/-- One byte, once and for all: the registers go on reading the candidate `candStep` says, and a frame found is
emitted, stops a full queue, or ends a FIRST scan. -/
theorem byte_sim (mode : ScanMode) (zeroOk : Bool) {span p rest : List Byte} {b : Byte} {c : Scan}
    (h : Reading span c.regs p (b :: rest)) :
    ∃ r', Reading span r' (candStep zeroOk p b).1 rest ∧
      c.byte mode zeroOk span b =
        match (candStep zeroOk p b).2 with
        | none => { c with regs := r' }
        | some f =>
          match mode with
          | .all room =>
            if c.frames.length = room then { c with stop := .outFull }
            else { c with regs := r', frames := c.frames ++ [f] }
          | .first => { regs := r', frames := c.frames ++ [f], stop := .found } := by
  have hrest := drop_drop_of_split h.split
  have hrest' : span.drop (c.regs.cb + p.length + 1) = rest := by
    rw [← List.drop_drop, hrest]; rfl
  have hconsume : ∀ r : ScanRegs, r.i = c.regs.i → Reading span r.consume [] rest := by
    intro r hr
    constructor <;> simp [ScanRegs.consume, hr, h.idx, hrest']
  have hsync : b = 126#8 → ∀ r : ScanRegs, r.i = c.regs.i → Reading span r.resync [b] rest := by
    intro hb r hr
    constructor <;> simp [ScanRegs.resync, hr, h.idx, hrest]
  rcases hf : c.regs.fsm with _ | _ | _ | _
  · -- SEEK_START
    have hp : p = [] := h.seek.1 hf
    subst hp
    refine ⟨c.regs.seek b, ?_, ?_⟩
    · by_cases hb : b = 126#8
      · have hi : c.regs.i = c.regs.cb := by simpa using h.idx
        subst hb; constructor <;> simp [ScanRegs.seek, candStep, hi, h.split]
      · simpa [ScanRegs.seek, candStep, hb] using hconsume c.regs rfl
    · simp [Scan.byte, hf, candStep]
  · -- LEN_HI
    have hp : p.length = 1 := h.lenHi.1 hf
    have hne : p ≠ [] := by rintro rfl; simp at hp
    by_cases hb : b = 126#8
    · refine ⟨c.regs.resync, ?_, ?_⟩
      · simpa [candStep, hp, hb] using hsync hb c.regs rfl
      · simp [Scan.byte, hf, candStep, hp, hb]
    · refine ⟨c.regs.takeLenHi b, ?_, ?_⟩
      · have hcs := h.start hne
        have hi := h.idx
        obtain ⟨x, rfl⟩ := List.length_eq_one_iff.1 hp
        constructor <;> simp [ScanRegs.takeLenHi, candStep, hb, hcs, hi, h.split, byteAt]
      · simp [Scan.byte, hf, candStep, hp, hb]
  · -- LEN_LO
    have hp : p.length = 2 := h.lenLo.1 hf
    have hne : p ≠ [] := by rintro rfl; simp at hp
    by_cases hb : b = 126#8
    · refine ⟨c.regs.resync, ?_, ?_⟩
      · simpa [candStep, hp, hb] using hsync hb c.regs rfl
      · simp [Scan.byte, hf, candStep, hp, hb]
    · have hlh := h.lh hf
      obtain ⟨x, y, rfl⟩ := List.length_eq_two.1 hp
      have hl : be16 [x, y, b] 1 = c.regs.lh.toNat * 256 + b.toNat := by simp [be16, hlh, byteAt]
      have hmod : (c.regs.lh.toNat * 256 + b.toNat) % 65536 = c.regs.lh.toNat * 256 + b.toNat := by omega
      refine ⟨c.regs.takeLenLo zeroOk b, ?_, ?_⟩
      · by_cases hrej : lengthRejected zeroOk (be16 [x, y, b] 1) = true
        · have := hconsume { c.regs with l := BitVec.ofNat 16 (c.regs.lh.toNat * 256 + b.toNat) } rfl
          rw [hl] at hrej
          simpa [candStep, hb, hl, hrej, hmod, ScanRegs.takeLenLo] using this
        · have hcs := h.start hne
          have hi := h.idx
          rw [hl] at hrej
          have hbound : c.regs.lh.toNat * 256 + b.toNat ≤ 124 := by
            simp [lengthRejected, Config.maxFrame] at hrej; omega
          constructor <;> simp [ScanRegs.takeLenLo, candStep, hb, hl, hrej, hmod, hcs, hi, h.split, hbound]
      · by_cases hrej : lengthRejected zeroOk (be16 [x, y, b] 1) = true <;> simp [Scan.byte, hf, candStep, hb, hrej]
  · -- BODY
    obtain ⟨hp, hkl, hl, hbe, hst⟩ := h.body hf
    have hne : p ≠ [] := by rintro rfl; simp at hp
    have hcs := h.start hne
    have hi := h.idx
    by_cases hk : c.regs.k.toNat = c.regs.l.toNat
    · have hv : p.length = be16 p 1 + 3 := by omega
      have hstaged : c.regs.staged = p.drop 3 := by rw [ScanRegs.staged, ← hk, hst]
      have hfr : slice span c.regs.cs (c.regs.i + 1) = p ++ [b] := by
        rw [hcs, hi]; exact slice_of_split h.split
      have h0 : p.length ≠ 0 := by omega
      have h3 : 3 ≤ be16 p 1 + 3 := by omega
      refine ⟨c.regs.consume, ?_, ?_⟩
      · simpa [candStep, h0, h3, hv] using hconsume c.regs rfl
      · simp only [Scan.byte, hf, hk, if_true, Scan.verify, candStep, hv, h3, hstaged, hfr]
        by_cases hc : b = checksum (p.drop 3) <;> cases mode <;> simp [hc]
    · have hv : ¬ p.length = be16 p 1 + 3 := by omega
      have h0 : p.length ≠ 0 := by omega
      have h2 : p.length ≠ 2 := by omega
      by_cases hb : b = 126#8
      · refine ⟨c.regs.resync, ?_, ?_⟩
        · simpa [candStep, h0, hv, hb] using hsync hb c.regs rfl
        · simp [Scan.byte, hf, hk, candStep, h0, hv, hb]
      · refine ⟨c.regs.takeBody b, ?_, ?_⟩
        · have hstep : (candStep zeroOk p b).1 = p ++ [b] := by simp [candStep, h0, hv, hb, h2]
          rw [hstep]
          refine ⟨?_, ?_, ?_, ?_, ?_, ?_, ?_, ?_⟩
          · simp [ScanRegs.takeBody, h.split]
          · simp [ScanRegs.takeBody, hi]; omega
          · simp [ScanRegs.takeBody, hf]
          · simp [ScanRegs.takeBody, hcs]
          · simp [ScanRegs.takeBody, hf, h0]
          · simp [ScanRegs.takeBody, hf]; omega
          · simp [ScanRegs.takeBody, hf]
          · intro _
            have hk1 : (c.regs.k + 1).toNat = c.regs.k.toNat + 1 := by simp; omega
            have : be16 (p ++ [b]) 1 = be16 p 1 := be16_append _ (by omega)
            refine ⟨by simp [ScanRegs.takeBody]; omega, by simp [ScanRegs.takeBody]; omega, hl, by rw [this]; exact hbe, ?_⟩
            simp only [ScanRegs.takeBody, hk1]
            rw [take_setIfInBounds _ _ _ (by omega), hst, List.drop_append_of_le_length (by omega)]
        · simp [Scan.byte, hf, hk, candStep, h0, hv, hb, h2]



@[simp] theorem candRun_nil (zeroOk : Bool) (p : List Byte) : candRun zeroOk p [] = ([], p) := rfl

theorem candRun_cons (zeroOk : Bool) (p : List Byte) (b : Byte) (bs : List Byte) :
    candRun zeroOk p (b :: bs) =
      ((candStep zeroOk p b).2.toList ++ (candRun zeroOk (candStep zeroOk p b).1 bs).1,
        (candRun zeroOk (candStep zeroOk p b).1 bs).2) := rfl

/-- A frame found leaves no candidate. -/
theorem candStep_emits {zeroOk : Bool} {p f : List Byte} {b : Byte} (h : (candStep zeroOk p b).2 = some f) :
    (candStep zeroOk p b).1 = [] := by
  unfold candStep at h ⊢
  split_ifs at h ⊢
  all_goals simp_all

/-- A frame found is the candidate and the byte read. -/
theorem candStep_emits_snoc {zeroOk : Bool} {p f : List Byte} {b : Byte} (h : (candStep zeroOk p b).2 = some f) :
    f = p ++ [b] := by
  unfold candStep at h
  split_ifs at h
  all_goals simp_all

theorem loop_cons (mode : ScanMode) (zeroOk : Bool) (span : List Byte) (c : Scan) (b : Byte) (bs : List Byte) :
    Scan.loop mode zeroOk span c (b :: bs) =
      if (c.byte mode zeroOk span b).stop = .endOfSpan
      then Scan.loop mode zeroOk span (c.byte mode zeroOk span b) bs else c.byte mode zeroOk span b := rfl

/-- What the ALL loop does: with room for every frame it reads all bytes and emits every frame; else it fills the room
and stops with the next frame still to be read. -/
theorem loop_all (zeroOk : Bool) (span : List Byte) (room : Nat) (bs : List Byte) :
    ∀ (p : List Byte) (c : Scan), Reading span c.regs p bs → c.stop = .endOfSpan → c.frames.length ≤ room →
      let c' := Scan.loop (.all room) zeroOk span c bs
      let r := candRun zeroOk p bs
      (c.frames.length + r.1.length ≤ room →
        c'.stop = .endOfSpan ∧ c'.frames = c.frames ++ r.1 ∧ Reading span c'.regs r.2 []) ∧
      (room < c.frames.length + r.1.length →
        c'.stop = .outFull ∧ c'.frames = c.frames ++ r.1.take (room - c.frames.length) ∧
        ∃ q b rest, Reading span c'.regs q (b :: rest) ∧ (candStep zeroOk q b).2 = some (q ++ [b]) ∧
          candRun zeroOk q (b :: rest) = (r.1.drop (room - c.frames.length), r.2)) := by
  induction bs with
  | nil =>
    intro p c hR hs hroom
    refine ⟨fun _ => ⟨hs, by simp [Scan.loop], hR⟩, fun h => ?_⟩
    simp at h; omega
  | cons b bs ih =>
    intro p c hR hs hroom
    obtain ⟨r', hR', hbyte⟩ := byte_sim (.all room) zeroOk hR
    simp only [loop_cons, candRun_cons zeroOk p b bs]
    rcases hstep : (candStep zeroOk p b).2 with _ | f
    · rw [hstep] at hbyte
      simp only at hbyte
      have := ih _ { c with regs := r' } hR' hs hroom
      rw [hbyte]
      simpa [hs] using this
    · have hq := candStep_emits hstep
      rw [hstep] at hbyte
      simp only at hbyte
      by_cases hfull : c.frames.length = room
      · rw [if_pos hfull] at hbyte
        rw [hbyte]
        refine ⟨fun h => by simp at h; omega, fun _ => ⟨by simp, by simp [hfull], p, b, bs, ?_, ?_, ?_⟩⟩
        · simpa using hR
        · rw [hstep, candStep_emits_snoc hstep]
        · simp [candRun_cons, hstep, hfull]
      · rw [if_neg hfull] at hbyte
        rw [hbyte]
        have := ih _ { regs := r', frames := c.frames ++ [f], stop := c.stop } hR' hs (by simp; omega)
        have hd : room - c.frames.length = (room - (c.frames.length + 1)) + 1 := by omega
        simp only [hs, List.length_append, List.length_cons, List.length_nil, if_true, Option.toList_some,
          List.append_assoc, List.singleton_append, hd, List.take_succ_cons, List.drop_succ_cons] at this ⊢
        refine ⟨fun h => this.1 (by omega), fun h => this.2 (by omega)⟩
==============================
(INSTRUCTIONS TO FOLLOW) Your answer must consist solely of the lines from the top of the entries above through the line containing "intro hb r hr", copied exactly, both ends included.

(RESULT OF THE TASK)
/-- One byte, once and for all: the registers go on reading the candidate `candStep` says, and a frame found is
emitted, stops a full queue, or ends a FIRST scan. -/
theorem byte_sim (mode : ScanMode) (zeroOk : Bool) {span p rest : List Byte} {b : Byte} {c : Scan}
    (h : Reading span c.regs p (b :: rest)) :
    ∃ r', Reading span r' (candStep zeroOk p b).1 rest ∧
      c.byte mode zeroOk span b =
        match (candStep zeroOk p b).2 with
        | none => { c with regs := r' }
        | some f =>
          match mode with
          | .all room =>
            if c.frames.length = room then { c with stop := .outFull }
            else { c with regs := r', frames := c.frames ++ [f] }
          | .first => { regs := r', frames := c.frames ++ [f], stop := .found } := by
  have hrest := drop_drop_of_split h.split
  have hrest' : span.drop (c.regs.cb + p.length + 1) = rest := by
    rw [← List.drop_drop, hrest]; rfl
  have hconsume : ∀ r : ScanRegs, r.i = c.regs.i → Reading span r.consume [] rest := by
    intro r hr
    constructor <;> simp [ScanRegs.consume, hr, h.idx, hrest']
  have hsync : b = 126#8 → ∀ r : ScanRegs, r.i = c.regs.i → Reading span r.resync [b] rest := by
    intro hb r hr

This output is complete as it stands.